In step 430, a shale cut-off value may be set for each sub
interval. For each sub interval, the algorithm may calculate the
shale cut-off value at a predefined or automatically set percentile
of the gamma ray data. In step 455, a final shale value may be set
for each depth. In step 460, a sand cut-off value may be set for
each sub interval. For each sub interval, the algorithm may
calculate the sand cut-off value at a predefined or automatically
set percentile of the gamma ray data. In step 465, a final sand
value may be set for each depth. In step 470, a shale index and
volume may be calculated for each depth. The shale percentage may
be a function of the shale index and volume. In step 475, a
confidence level for the shale index/volume may be estimated is the
depth point is classified as shale. In some embodiments, step 475
may be optional. In some embodiments, step 475 may include other
data quality metrics for each depth. Step 475 is optional and may
be distinct from or identical to step 340 depending on the
application. In step 480, the results of step 470 (or step 475 if
present) may be written to a memory buffer. In some embodiments,
steps 425 to 475 may include reprocessing and use of previous data
and results.
[0072] As shown in FIG. 5, certain embodiments of the present
disclosure may be implemented with a hardware environment that
includes an information processor 500, an information storage
medium 510, an input device 520, processor memory 530, and may
include peripheral information storage medium 540. The hardware
environment may be in the well, at the rig, or at a remote
location. Moreover, the several components of the hardware
environment may be distributed among those locations. The input
device 520 may be any information reader or user input device, such
as data card reader, keyboard, USB port, etc. The information
storage medium 510 stores information provided by the detectors.
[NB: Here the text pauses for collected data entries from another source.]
-- ==== Sys2Proof/Machine/Bus.lean ====
section
/-! DEFINITION. The Bus: READ32, WRITE32 and CONNECT (42_bus.md R120 to R122). Every transaction completes and none
reports failure to the caller (60_exceptions.md R206). -/

namespace Sys2Proof.Machine

/-- The bus read (R120): `rdata` and the state after it. -/
def State.busRead32 (s : State) (A : Word) : Word × State :=
  match s.asRead32 A with
  | .ok v => (v, s)
  | .error .outOfRange => (0, s.recover .outOfRange .read A)
  | .error .unmapped =>
    match s.rfRead32 A with
    | some r => r
    | none => (0, s.recover .unhandled .read A)

/-- The bus write (R121): the state after it. -/
def State.busWrite32 (s : State) (A V : Word) : State :=
  match s.asWrite32 A V with
  | .ok s' => s'
  | .error .outOfRange => s.recover .outOfRange .write A
  | .error .unmapped =>
    match s.rfWrite32 A V with
    | some s' => s'
    | none => s.recover .unhandled .write A

/-- `READ32 addr` (R120); refused where there is no bus (30_encoding.md R85). -/
def execRead32 (addr : Word) (s : State) : Host.Outcome State Fault Refusal :=
  match s.phase with
  | .run => .next ((s.busRead32 addr).2.respond (some (s.busRead32 addr).1))
  | .construction => .refused .noBus

/-- `WRITE32 addr, wdata` (R121); refused where there is no bus (30_encoding.md R85). -/
def execWrite32 (addr wdata : Word) (s : State) : Host.Outcome State Fault Refusal :=
  match s.phase with
  | .run => .next ((s.busWrite32 addr wdata).respond none)
  | .construction => .refused .noBus

/-- `CONNECT kind, handle` (R122); refused where there is no bus (30_encoding.md R85). -/
def execConnect (kind : PeripheralKind) (handle : Handle) (s : State) : Host.Outcome State Fault Refusal :=
  match s.phase with
  | .run => .next ((s.setConn kind handle).respond none)
  | .construction => .refused .noBus

end Sys2Proof.Machine
end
Information storage medium 510 may be any non-transitory computer
information storage device, such as a ROM, USB drive, memory stick,
hard disk, removable RAM, EPROMs, EAROMs, EEPROM, flash memories,
and optical disks or other commonly used memory storage system
known to one of ordinary skill in the art including Internet based
storage. Information storage medium 510 stores a program that when
executed causes information processor 500 to execute the disclosed
method. Information storage medium 510 may also store the formation
information provided by the user, or the formation information may
be stored in a peripheral information storage medium 540, which may
be any standard computer information storage device, such as a USB
drive, memory stick, hard disk, removable RAM, or other commonly
used memory storage system known to one of ordinary skill in the
art including Internet based storage. Information processor 500 may
be any form of computer or mathematical processing hardware,
including Internet based hardware. When the program is loaded from
information storage medium 510 into processor memory 530 (e.g.
computer RAM), the program, when executed, causes information
processor 500 to retrieve detector information from either
information storage medium 510 or peripheral information storage
medium 540 and process the information to estimate a parameter of
interest. Information processor 500 may be located on the surface
or downhole.
[0073] While the foregoing disclosure is directed to the one mode
embodiments of the disclosure, various modifications will be
apparent to those skilled in the art. It is intended that all
variations be embraced by the foregoing disclosure.